» **DESCRIPTION OF THE TASK**
Beneath this line is the data. Output exactly the lines from the line with "(chars ['j', 'n', 'n']) [l]" to the line with "a n => encodeLine", both ends included, and nothing more.

» **SOURCE INFORMATION**
-- Opening Marker --

/-- One row of spec/opcode_table.json: its opcode id, its mnemonic, the operands it needs at least, and the reading of
its arguments. -/
structure OpRow where
  opcode : BitVec 8
  mnemonic : Text
  needs : List OperandKind
  read : List Text → Except DiagCode Instr

/-- Rows 0x01 to 0x1A: movement, arithmetic and bitwise. -/
def opTableA : List OpRow :=
  [ ⟨0x01, chars ['s', 'e', 't'], [.reg, .text], argsRegTexts .set⟩,
    ⟨0x02, chars ['s', 'e', 't', 'A', 'V'], [.reg, .srcAv], argsRegSrc .setAV⟩,
    ⟨0x03, chars ['s', 'e', 't', 'L', 'V'], [.reg, .srcLv], argsRegSrcLv .setLV⟩,
    ⟨0x04, chars ['m', 'o', 'v'], [.reg, .reg], argsRegReg .mov⟩,
    ⟨0x05, chars ['m', 'o', 'v', 'v'], [.reg, .reg], argsRegReg .movv⟩,
    ⟨0x10, chars ['a', 'd', 'd'], [.reg, .srcAv], argsRegSrc .add⟩,
    ⟨0x11, chars ['s', 'u', 'b'], [.reg, .srcAv], argsRegSrc .sub⟩,
    ⟨0x12, chars ['m', 'u', 'l'], [.reg, .srcAv], argsRegSrc .mul⟩,
    ⟨0x13, chars ['d', 'i', 'v'], [.reg, .srcAv], argsRegSrc .div⟩,
    ⟨0x14, chars ['m', 'o', 'd'], [.reg, .srcAv], argsRegSrc .mod⟩,
    ⟨0x15, chars ['s', 'h', 'l'], [.reg, .srcAv], argsRegSrc .shl⟩,
    ⟨0x16, chars ['s', 'h', 'r'], [.reg, .srcAv], argsRegSrc .shr⟩,
    ⟨0x17, chars ['a', 'n', 'd'], [.reg, .srcAv], argsRegSrc .and⟩,
    ⟨0x18, chars ['o', 'r'], [.reg, .srcAv], argsRegSrc .or⟩,
    ⟨0x19, chars ['x', 'o', 'r'], [.reg, .srcAv], argsRegSrc .xor⟩,
    ⟨0x1A, chars ['n', 'o', 't'], [.reg], argsReg .not⟩ ]

/-- Rows 0x20 to 0x41: comparison, flag writes, control flow, stack. -/
def opTableB : List OpRow :=
  [ ⟨0x20, chars ['c', 'm', 'p'], [.reg, .srcAv], argsRegSrc .cmp⟩,
    ⟨0x21, chars ['c', 'm', 'p', 'v'], [.gval, .gval], argsGvalGval .cmpv⟩,
    ⟨0x22, chars ['s', 'e', 't', 'f', 'l', 'a', 'g'], [.flag], argsFlag .setflag⟩,
    ⟨0x23, chars ['c', 'l', 'e', 'a', 'r', 'f', 'l', 'a', 'g'], [.flag], argsFlag .clearflag⟩,
    ⟨0x30, chars ['j', 'm', 'p'], [.label], argsLabel .jmp⟩,
    ⟨0x31, chars ['j', 'z'], [.label], argsLabel .jz⟩,
    ⟨0x32, chars ['j', 'n', 'z'], [.label], argsLabel .jnz⟩,
    ⟨0x33, chars ['j', 'n'], [.label], argsLabel .jn⟩,
    ⟨0x34, chars ['j', 'n', 'n'], [.label], argsLabel .jnn⟩,
    ⟨0x35, chars ['j', 'p'], [.label], argsLabel .jp⟩,
    ⟨0x36, chars ['j', 'n', 'p'], [.label], argsLabel .jnp⟩,
    ⟨0x37, chars ['j', 'f'], [.label], argsLabel .jf⟩,
    ⟨0x38, chars ['j', 'n', 'f'], [.label], argsLabel .jnf⟩,
    ⟨0x39, chars ['j', 'o'], [.label], argsLabel .jo⟩,
    ⟨0x3A, chars ['j', 'n', 'o'], [.label], argsLabel .jno⟩,
    ⟨0x3B, chars ['c', 'a', 'l', 'l'], [.label], argsLabel .call⟩,
    ⟨0x3C, chars ['r', 'e', 't'], [], argsNone .ret⟩,
    ⟨0x3D, chars ['l', 'o', 'o', 'p'], [.label], argsLabel .loop⟩,
    ⟨0x3E, chars ['e', 'x', 'i', 't'], [], argsSrcOpt .exit⟩,
    ⟨0x40, chars ['p', 'u', 's', 'h'], [.srcAv], argsSrc .push⟩,
    ⟨0x41, chars ['p', 'o', 'p'], [.reg], argsReg .pop⟩ ]

/-- Rows 0x50 to 0x6E: memory, I/O, meta. -/
def opTableC : List OpRow :=
  [ ⟨0x50, chars ['r', 'e', 'a', 'd', 'M', 'e', 'm'], [.addr], argsAddrRegOpt .readMem⟩,
    ⟨0x51, chars ['w', 'r', 'i', 't', 'e', 'R', 'a', 'w', 'M', 'e', 'm'], [.addr, .srcAv], argsAddrSrc .writeRawMem⟩,
    ⟨0x52, chars ['w', 'r', 'i', 't', 'e', 'M', 'e', 'm'], [.addr, .text], argsAddrTexts .writeMem⟩,
    ⟨0x53, chars ['f', 'i', 'l', 'l', 'M', 'e', 'm'], [.addr, .srcAv, .srcAv], argsAddrSrcSrc .fillMem⟩,
    ⟨0x54, chars ['c', 'o', 'p', 'y', 'M', 'e', 'm'], [.addr, .addr, .srcAv], argsAddrAddrSrc .copyMem⟩,
    ⟨0x55, chars ['c', 'm', 'p', 'M', 'e', 'm'], [.addr, .addr, .srcAv], argsAddrAddrSrc .cmpMem⟩,
    ⟨0x56, chars ['c', 'm', 'p', 'S', 't', 'r'], [.addr, .strAddr], argsAddrStr .cmpStr⟩,
    ⟨0x57, chars ['p', 'r', 'i', 'n', 't', 'M', 'e', 'm'], [.addr, .srcAv], argsAddrSrc .printMem⟩,
    ⟨0x58, chars ['p', 'r', 'i', 'n', 't', 'S', 't', 'r'], [.addr], argsAddr .printStr⟩,
    ⟨0x60, chars ['r', 'e', 'a', 'd'], [.reg], argsReg .read⟩,
    ⟨0x61, chars ['r', 'e', 'a', 'd', 'K', 'e', 'y'], [.reg], argsReg .readKey⟩,
    ⟨0x62, chars ['w', 'r', 'i', 't', 'e'], [], argsTexts .write⟩,
    ⟨0x63, chars ['w', 'r', 'i', 't', 'e', 'l', 'n'], [], argsTexts .writeln⟩,
    ⟨0x64, chars ['w', 'r', 'i', 't', 'e', 'A', 'V'], [.reg], argsReg .writeAV⟩,
    ⟨0x65, chars ['w', 'r', 'i', 't', 'e', 'L', 'V'], [.reg], argsReg .writeLV⟩,
    ⟨0x66, chars ['w', 'r', 'i', 't', 'e', 'F', 'V'], [.reg], argsReg .writeFV⟩,
    ⟨0x67, chars ['w', 'r', 'i', 't', 'e', 'V', 'a', 'l'], [.reg], argsReg .writeVal⟩,
    ⟨0x68, chars ['d', 'u', 'm', 'p'], [], argsNone .dump⟩,
    ⟨0x69, chars ['s', 'l', 'e', 'e', 'p'], [.srcAv], argsSrc .sleep⟩,
    ⟨0x6A, chars ['r', 'a', 'n', 'd'], [.reg, .srcAv, .srcAv], argsRegSrcSrc .rand⟩,
    ⟨0x6B, chars ['o', 's'], [.reg], argsReg .os⟩,
    ⟨0x6C, chars ['b', 'e', 'e', 'p'], [], argsNone .beep⟩,
    ⟨0x6D, chars ['c', 'm', 'o', 'v', 'f'], [.flag, .reg, .reg], argsFlagRegReg .cmovf⟩,
    ⟨0x6E, chars ['b', 'r', 'e', 'a', 'k'], [], argsNone .brk⟩ ]

/-- OPTABLE, the fixed map of 30_encoding R142, R160. -/
def opTable : List OpRow := opTableA ++ opTableB ++ opTableC

/-- The row of a mnemonic, matched exactly and case-sensitively (30_encoding R142). -/
def rowOfMnemonic (m : Text) : Option OpRow := opTable.find? (fun row => row.mnemonic == m)

/-- The row of an opcode id (30_encoding R160); ids outside the map have none (30_encoding R161). -/
def rowOfOpcode (o : BitVec 8) : Option OpRow := opTable.find? (fun row => row.opcode == o)

/-- The tokens of an INSTR line, decoded (30_encoding R141, R142, 40_dispatch_loop R188 phases 1 and 2). -/
def decodeTokens : List Text → DecodeResult
  | [] => .instr .empty
  | m :: args =>
    match rowOfMnemonic m with
    | none => .unknown m
    | some row =>
      match row.read args with
      | .ok i => .instr i
      | .error code => .skip code

/-- The decoder: total on every line (30_encoding R135, R142). -/
def decode (line : Text) : DecodeResult :=
  match classify line with
  | .empty => .instr .empty
  | .label => .instr (.label (firstWord line).dropLast)
  | .directive => .instr (.directive (firstWord line).tail)
  | .instr => decodeTokens (tokenize line)

/-! ## The encoder -/

/-- A quote inside a quoted token is written with a backslash (30_encoding R140). -/
def escapeQuotes (t : Text) : Text := t.flatMap (fun c => if c = .scalar '"' then chars ['\\', '"'] else [c])

/-- A token as a line spells it: bare where it can stand bare, else quoted. -/
def encodeToken (t : Text) : Text := if bareOk t then t else .scalar '"' :: escapeQuotes t ++ [.scalar '"']

/-- An instruction line: the mnemonic, then each argument after one space (30_encoding R141). -/
def encodeLine (mnemonic : Text) (args : List Text) : Text :=
  mnemonic ++ args.flatMap (fun t => .scalar ' ' :: encodeToken t)

/-- The token of a SRC_AV operand. -/
def SrcAv.token : SrcAv → Text
  | .lit v => dec v.toInt
  | .reg r => r.name

/-- The token of a SRC_LV operand. -/
def SrcLv.token : SrcLv → Text
  | .lit v => dec v.toInt
  | .reg r => r.name

/-- The token of an ADDR operand. -/
def Addr.token : Addr → Text
  | .lit v => dec v.toInt
  | .memLabel m => m.name
  | .reg r => r.name

/-- The token of a STRADDR operand. -/
def StrAddr.token : StrAddr → Text
  | .addr a => a.token
  | .literal t => t

/-- The token of a GVAL operand. -/
def GArg.token : GArg → Text
  | .reg r => r.name
  | .text t => t

/-- The line of an instruction (30_encoding R160; for the three line classes, R135). -/
def encode : Instr → Text
  | .set r ts => encodeLine (chars ['s', 'e', 't']) (r.name :: ts)
  | .setAV r x => encodeLine (chars ['s', 'e', 't', 'A', 'V']) [r.name, x.token]
  | .setLV r x => encodeLine (chars ['s', 'e', 't', 'L', 'V']) [r.name, x.token]
  | .mov d s => encodeLine (chars ['m', 'o', 'v']) [d.name, s.name]
  | .movv d s => encodeLine (chars ['m', 'o', 'v', 'v']) [d.name, s.name]
  | .add d x => encodeLine (chars ['a', 'd', 'd']) [d.name, x.token]
  | .sub d x => encodeLine (chars ['s', 'u', 'b']) [d.name, x.token]
  | .mul d x => encodeLine (chars ['m', 'u', 'l']) [d.name, x.token]
  | .div d x => encodeLine (chars ['d', 'i', 'v']) [d.name, x.token]
  | .mod d x => encodeLine (chars ['m', 'o', 'd']) [d.name, x.token]
  | .shl d x => encodeLine (chars ['s', 'h', 'l']) [d.name, x.token]
  | .shr d x => encodeLine (chars ['s', 'h', 'r']) [d.name, x.token]
  | .and d x => encodeLine (chars ['a', 'n', 'd']) [d.name, x.token]
  | .or d x => encodeLine (chars ['o', 'r']) [d.name, x.token]
  | .xor d x => encodeLine (chars ['x', 'o', 'r']) [d.name, x.token]
  | .not d => encodeLine (chars ['n', 'o', 't']) [d.name]
  | .cmp d x => encodeLine (chars ['c', 'm', 'p']) [d.name, x.token]
  | .cmpv t1 t2 => encodeLine (chars ['c', 'm', 'p', 'v']) [t1.token, t2.token]
  | .setflag f => encodeLine (chars ['s', 'e', 't', 'f', 'l', 'a', 'g']) [f.name]
  | .clearflag f => encodeLine (chars ['c', 'l', 'e', 'a', 'r', 'f', 'l', 'a', 'g']) [f.name]
  | .jmp l => encodeLine (chars ['j', 'm', 'p']) [l]
  | .jz l => encodeLine (chars ['j', 'z']) [l]
  | .jnz l => encodeLine (chars ['j', 'n', 'z']) [l]
  | .jn l => encodeLine (chars ['j', 'n']) [l]
  | .jnn l => encodeLine (chars ['j', 'n', 'n']) [l]
  | .jp l => encodeLine (chars ['j', 'p']) [l]
  | .jnp l => encodeLine (chars ['j', 'n', 'p']) [l]
  | .jf l => encodeLine (chars ['j', 'f']) [l]
  | .jnf l => encodeLine (chars ['j', 'n', 'f']) [l]
  | .jo l => encodeLine (chars ['j', 'o']) [l]
  | .jno l => encodeLine (chars ['j', 'n', 'o']) [l]
  | .call l => encodeLine (chars ['c', 'a', 'l', 'l']) [l]
  | .ret => encodeLine (chars ['r', 'e', 't']) []
  | .loop l => encodeLine (chars ['l', 'o', 'o', 'p']) [l]
  | .exit none => encodeLine (chars ['e', 'x', 'i', 't']) []
  | .exit (some x) => encodeLine (chars ['e', 'x', 'i', 't']) [x.token]
  | .push x => encodeLine (chars ['p', 'u', 's', 'h']) [x.token]
  | .pop r => encodeLine (chars ['p', 'o', 'p']) [r.name]
  | .readMem a none => encodeLine (chars ['r', 'e', 'a', 'd', 'M', 'e', 'm']) [a.token]
  | .readMem a (some r) => encodeLine (chars ['r', 'e', 'a', 'd', 'M', 'e', 'm']) [a.token, r.name]
  | .writeRawMem a v => encodeLine (chars ['w', 'r', 'i', 't', 'e', 'R', 'a', 'w', 'M', 'e', 'm']) [a.token, v.token]
  | .writeMem a ts => encodeLine (chars ['w', 'r', 'i', 't', 'e', 'M', 'e', 'm']) (a.token :: ts)
  | .fillMem a n v => encodeLine (chars ['f', 'i', 'l', 'l', 'M', 'e', 'm']) [a.token, n.token, v.token]
  | .copyMem a b n => encodeLine (chars ['c', 'o', 'p', 'y', 'M', 'e', 'm']) [a.token, b.token, n.token]
  | .cmpMem a b n => encodeLine (chars ['c', 'm', 'p', 'M', 'e', 'm']) [a.token, b.token, n.token]
  | .cmpStr a b => encodeLine (chars ['c', 'm', 'p', 'S', 't', 'r']) [a.token, b.token]
  | .printMem a n => encodeLine (chars ['p', 'r', 'i', 'n', 't', 'M', 'e', 'm']) [a.token, n.token]
  | .printStr a => encodeLine (chars ['p', 'r', 'i', 'n', 't', 'S', 't', 'r']) [a.token]
  | .read r => encodeLine (chars ['r', 'e', 'a', 'd']) [r.name]
  | .readKey r => encodeLine (chars ['r', 'e', 'a', 'd', 'K', 'e', 'y']) [r.name]
  | .write ts => encodeLine (chars ['w', 'r', 'i', 't', 'e']) ts
  | .writeln ts => encodeLine (chars ['w', 'r', 'i', 't', 'e', 'l', 'n']) ts
  | .writeAV r => encodeLine (chars ['w', 'r', 'i', 't', 'e', 'A', 'V']) [r.name]
  | .writeLV r => encodeLine (chars ['w', 'r', 'i', 't', 'e', 'L', 'V']) [r.name]
  | .writeFV r => encodeLine (chars ['w', 'r', 'i', 't', 'e', 'F', 'V']) [r.name]
  | .writeVal r => encodeLine (chars ['w', 'r', 'i', 't', 'e', 'V', 'a', 'l']) [r.name]
  | .dump => encodeLine (chars ['d', 'u', 'm', 'p']) []
  | .sleep x => encodeLine (chars ['s', 'l', 'e', 'e', 'p']) [x.token]
  | .rand r lo hi => encodeLine (chars ['r', 'a', 'n', 'd']) [r.name, lo.token, hi.token]
  | .os r => encodeLine (chars ['o', 's']) [r.name]
  | .beep => encodeLine (chars ['b', 'e', 'e', 'p']) []
  | .cmovf f d s => encodeLine (chars ['c', 'm', 'o', 'v', 'f']) [f.name, d.name, s.name]
  | .brk => encodeLine (chars ['b', 'r', 'e', 'a', 'k']) []
  | .label n => n ++ [.scalar ':']
  | .directive n => .scalar '#' :: n
  | .empty => []

/-! ## Opcode ids

A program stores no opcode id (00_scope R4); an id stands here for the line of its row with the operands the row needs
at least, each the operand of value 0. DESIGN CHOICE; log 8. -/

/-- The operand of value 0: register id 0, literal 0, flag bit 0, and the name, text or string "0". -/
def zeroToken : OperandKind → Text
  | .reg => chars ['e', 'a', 'x']
  | .flag => chars ['z', 'e', 'r', 'o']
  | .srcAv | .srcLv | .label | .addr | .text | .strAddr | .gval => [.scalar '0']
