-- ==== Sys2Proof/Machine/Loop.lean ====
section
/-! DEFINITION. The fetch-dispatch-advance loop (40_dispatch_loop). -/

namespace Sys2Proof.Machine

/-- Fetch (40_dispatch_loop R182), for a program counter that is not negative; `none` when pc >= count. -/
def State.fetch (s : State) : Option Text := s.irom[s.pc.toNat]?

/-- After a line (40_dispatch_loop R189): the advance, unless the line left RUN other than Running. -/
def State.finish (s : State) : State :=
  match s.run with
  | .running => s.advance
  | .idle | .done | .halted _ | .terminated _ => s

/-- `finish` on what a meaning answers. -/
def finishResult : Result → Result
  | .next s => .next s.finish
  | .fault f => .fault f
  | .refused r => .refused r

/-- Dispatch a line and advance (40_dispatch_loop R180, R183, R187-R189). -/
def State.runLine (s : State) (line : Text) : Result :=
  match decode line with
  | .instr i => finishResult (exec i s)
  | .skip code => finishResult (s.skip code)
  | .unknown _ => .next (s.runHalt .unknownMnemonic)

/-- One step while RUN is Running (40_dispatch_loop R180, R181). The two loop-head tests exclude each other, so their
order cannot be observed. -/
def State.runStep (s : State) : Result :=
  if s.pc.toInt < 0 then .next (s.runHalt .pcRange)
  else
    match s.fetch with
    | none => .next { s with run := .done }
    | some line => s.runLine line

/-- Step (70_reset_and_hazards R453): when RUN is anything but Running it does nothing; log 7. -/
def State.stepOnce (s : State) : Result :=
  match s.run with
  | .running => s.runStep
  | .idle | .done | .halted _ | .terminated _ => .next s

end Sys2Proof.Machine
end

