-- ==== Sys2Proof/Tests/Slice0.lean ====
section
/-! SUPPORT. Tests: ill-formed terms, lines written out from the encodings, one step of each instruction on a small state
(expected values from the rules' examples and corner cases), and a witness for the hypotheses of each statement. -/

namespace Sys2Proof.Tests

open Sys2Proof Sys2Proof.Machine

-- One theorem at a time: checked side by side, the tests below would hold one thread each.
set_option Elab.async false

/-! ## Well-formedness: one refused term per check -/

theorem test_wf_set_needs_a_token : (Instr.set .eax []).wellFormed = false := by decide +kernel
theorem test_wf_writeMem_needs_a_token : (Instr.writeMem (.lit 0) []).wellFormed = false := by decide +kernel
theorem test_wf_token_not_closed : (Instr.jmp "a b\\".toText).wellFormed = false := by decide +kernel
theorem test_wf_write_token_not_closed : (Instr.write ["a b\\".toText]).wellFormed = false := by decide +kernel
theorem test_wf_gval_text_is_a_register : (Instr.cmpv (.text "eax".toText) (.reg .ebx)).wellFormed = false := by
  decide +kernel
theorem test_wf_literal_is_an_integer : (Instr.cmpStr (.lit 0) (.literal "12".toText)).wellFormed = false := by
  decide +kernel
theorem test_wf_literal_is_a_register : (Instr.cmpStr (.lit 0) (.literal "eax".toText)).wellFormed = false := by
  decide +kernel
theorem test_wf_literal_is_a_memory_label : (Instr.cmpStr (.lit 0) (.literal "text".toText)).wellFormed = false := by
  decide +kernel
theorem test_wf_label_with_space : (Instr.label "a b".toText).wellFormed = false := by decide +kernel
theorem test_wf_directive_is_a_label : (Instr.directive "a:".toText).wellFormed = false := by decide +kernel

/-! ## Lines written out from the encodings (30_encoding R140-R155, R160) -/

theorem test_decode_movement :
    decode "set eax \"a  b\" c".toText = .instr (.set .eax ["a  b".toText, "c".toText]) ∧
    decode "setAV esp -2147483648".toText = .instr (.setAV .esp (.lit 0x80000000)) ∧
    decode "setLV cs 5000000000".toText = .instr (.setLV .cs (.lit 5000000000)) ∧
    decode "mov pc mc".toText = .instr (.mov .pc .mc) ∧
    decode "movv dr3 gs".toText = .instr (.movv .dr3 .gs) := by decide +kernel

theorem test_decode_arithmetic :
    decode "add eax 3".toText = .instr (.add .eax (.lit 3)) ∧
    decode "sub ecx +1".toText = .instr (.sub .ecx (.lit 1)) ∧
    decode "mul eax -7".toText = .instr (.mul .eax (.lit (-7))) ∧
    decode "div edx ebx".toText = .instr (.div .edx (.reg .ebx)) ∧
    decode "mod esi 007".toText = .instr (.mod .esi (.lit 7)) ∧
    decode "shl edi 4".toText = .instr (.shl .edi (.lit 4)) ∧
    decode "shr ebp cr0".toText = .instr (.shr .ebp (.reg .cr0)) := by decide +kernel

theorem test_decode_bitwise :
    decode "and ds 10".toText = .instr (.and .ds (.lit 10)) ∧
    decode "or es 3".toText = .instr (.or .es (.lit 3)) ∧
    decode "xor fs ss".toText = .instr (.xor .fs (.reg .ss)) ∧
    decode "not cr1".toText = .instr (.not .cr1) := by decide +kernel

theorem test_decode_comparison :
    decode "cmp cr2 cr3".toText = .instr (.cmp .cr2 (.reg .cr3)) ∧
    decode "cmpv true dr0".toText = .instr (.cmpv (.text "true".toText) (.reg .dr0)) ∧
    decode "setflag copied".toText = .instr (.setflag .copied) ∧
    decode "clearflag carry".toText = .instr (.clearflag .carry) := by decide +kernel

theorem test_decode_jumps :
    decode "jmp 5".toText = .instr (.jmp "5".toText) ∧ decode "jz L".toText = .instr (.jz "L".toText) ∧
    decode "jnz L".toText = .instr (.jnz "L".toText) ∧ decode "jn L".toText = .instr (.jn "L".toText) ∧
    decode "jnn L".toText = .instr (.jnn "L".toText) ∧ decode "jp L".toText = .instr (.jp "L".toText) ∧
    decode "jnp L".toText = .instr (.jnp "L".toText) ∧ decode "jf L".toText = .instr (.jf "L".toText) ∧
    decode "jnf L".toText = .instr (.jnf "L".toText) ∧ decode "jo L".toText = .instr (.jo "L".toText) ∧
    decode "jno L".toText = .instr (.jno "L".toText) := by decide +kernel

theorem test_decode_control :
    decode "call sub".toText = .instr (.call "sub".toText) ∧ decode "ret".toText = .instr .ret ∧
    decode "loop top".toText = .instr (.loop "top".toText) ∧ decode "exit".toText = .instr (.exit none) ∧
    decode "exit dr1".toText = .instr (.exit (some (.reg .dr1))) ∧
    decode "push -1".toText = .instr (.push (.lit (-1))) ∧ decode "pop dr2".toText = .instr (.pop .dr2) := by
  decide +kernel

theorem test_decode_memory :
    decode "readMem 10 eax".toText = .instr (.readMem (.lit 10) (some .eax)) ∧
    decode "readMem text".toText = .instr (.readMem (.memLabel .text) none) ∧
    decode "writeRawMem reserved 1".toText = .instr (.writeRawMem (.memLabel .reserved) (.lit 1)) ∧
    decode "writeMem 100 \"hi\" 0".toText = .instr (.writeMem (.lit 100) ["hi".toText, "0".toText]) ∧
    decode "fillMem 20 3 7".toText = .instr (.fillMem (.lit 20) (.lit 3) (.lit 7)) ∧
    decode "copyMem eax 200 3".toText = .instr (.copyMem (.reg .eax) (.lit 200) (.lit 3)) ∧
    decode "cmpMem 100 200 ecx".toText = .instr (.cmpMem (.lit 100) (.lit 200) (.reg .ecx)) ∧
    decode "cmpStr 100 hi".toText = .instr (.cmpStr (.lit 100) (.literal "hi".toText)) ∧
    decode "cmpStr 100 eax".toText = .instr (.cmpStr (.lit 100) (.addr (.reg .eax))) ∧
    decode "printMem 20 3".toText = .instr (.printMem (.lit 20) (.lit 3)) ∧
    decode "printStr 100".toText = .instr (.printStr (.lit 100)) := by decide +kernel

theorem test_decode_io :
    decode "read pc".toText = .instr (.read .pc) ∧ decode "readKey ebx".toText = .instr (.readKey .ebx) ∧
    decode "write \"a  b\" c".toText = .instr (.write ["a  b".toText, "c".toText]) ∧
    decode "writeln".toText = .instr (.writeln []) ∧ decode "writeAV eax".toText = .instr (.writeAV .eax) ∧
    decode "writeLV eax".toText = .instr (.writeLV .eax) ∧ decode "writeFV flags".toText = .instr (.writeFV .flags) ∧
    decode "writeVal eax".toText = .instr (.writeVal .eax) := by decide +kernel

theorem test_decode_meta :
    decode "dump".toText = .instr .dump ∧ decode "sleep 0".toText = .instr (.sleep (.lit 0)) ∧
    decode "rand eax 1 7".toText = .instr (.rand .eax (.lit 1) (.lit 7)) ∧ decode "os eax".toText = .instr (.os .eax) ∧
    decode "beep".toText = .instr .beep ∧
    decode "cmovf failure eax ebx".toText = .instr (.cmovf .failure .eax .ebx) ∧
    decode "break".toText = .instr .brk := by decide +kernel

theorem test_decode_line_classes :
    decode " top: add eax 1".toText = .instr (.label "top".toText) ∧
    decode "#x:".toText = .instr (.label "#x".toText) ∧
    decode "#N 3".toText = .instr (.directive "N".toText) ∧ decode " \t".toText = .instr .empty := by decide +kernel

/-- 30_encoding R142, R154, 60_exceptions R403: the mnemonic, then the arity, then the operands from the left. -/
theorem test_decode_failures :
    decode "ADD eax 1".toText = .unknown "ADD".toText ∧ decode "\"\"".toText = .unknown [] ∧
    decode "add xyz".toText = .skip .arity ∧ decode "add xyz 99999999999".toText = .skip .unknownReg ∧
    decode "add eax 2147483648".toText = .skip .literal ∧ decode "setflag Zero".toText = .skip .unknownFlag ∧
    decode "cmp 3 eax".toText = .skip .unknownReg ∧ decode "cmpStr 0 2147483648".toText = .skip .literal := by
  decide +kernel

-- Closing Marker --

» **EXERCISE OUTPUT**
  | .jnn l => encodeLine (chars ['j', 'n', 'n']) [l]
  | .jp l => encodeLine (chars ['j', 'p']) [l]
  | .jnp l => encodeLine (chars ['j', 'n', 'p']) [l]
  | .jf l => encodeLine (chars ['j', 'f']) [l]
  | .jnf l => encodeLine (chars ['j', 'n', 'f']) [l]
  | .jo l => encodeLine (chars ['j', 'o']) [l]
  | .jno l => encodeLine (chars ['j', 'n', 'o']) [l]
  | .call l => encodeLine (chars ['c', 'a', 'l', 'l']) [l]
  | .ret => encodeLine (chars ['r', 'e', 't']) []
  | .loop l => encodeLine (chars ['l', 'o', 'o', 'p']) [l]
  | .exit none => encodeLine (chars ['e', 'x', 'i', 't']) []
  | .exit (some x) => encodeLine (chars ['e', 'x', 'i', 't']) [x.token]
  | .push x => encodeLine (chars ['p', 'u', 's', 'h']) [x.token]
  | .pop r => encodeLine (chars ['p', 'o', 'p']) [r.name]
  | .readMem a none => encodeLine (chars ['r', 'e', 'a', 'd', 'M', 'e', 'm']) [a.token]
  | .readMem a (some r) => encodeLine (chars ['r', 'e', 'a', 'd', 'M', 'e', 'm']) [a.token, r.name]
  | .writeRawMem a v => encodeLine (chars ['w', 'r', 'i', 't', 'e', 'R', 'a', 'w', 'M', 'e', 'm']) [a.token, v.token]
  | .writeMem a ts => encodeLine (chars ['w', 'r', 'i', 't', 'e', 'M', 'e', 'm']) (a.token :: ts)
  | .fillMem a n v => encodeLine (chars ['f', 'i', 'l', 'l', 'M', 'e', 'm']) [a.token, n.token, v.token]
  | .copyMem a b n => encodeLine (chars ['c', 'o', 'p', 'y', 'M', 'e', 'm']) [a.token, b.token, n.token]
  | .cmpMem a b n => encodeLine (chars ['c', 'm', 'p', 'M', 'e', 'm']) [a.token, b.token, n.token]
  | .cmpStr a b => encodeLine (chars ['c', 'm', 'p', 'S', 't', 'r']) [a.token, b.token]
  | .printMem a n => encodeLine (chars ['p', 'r', 'i', 'n', 't', 'M', 'e', 'm']) [a.token, n.token]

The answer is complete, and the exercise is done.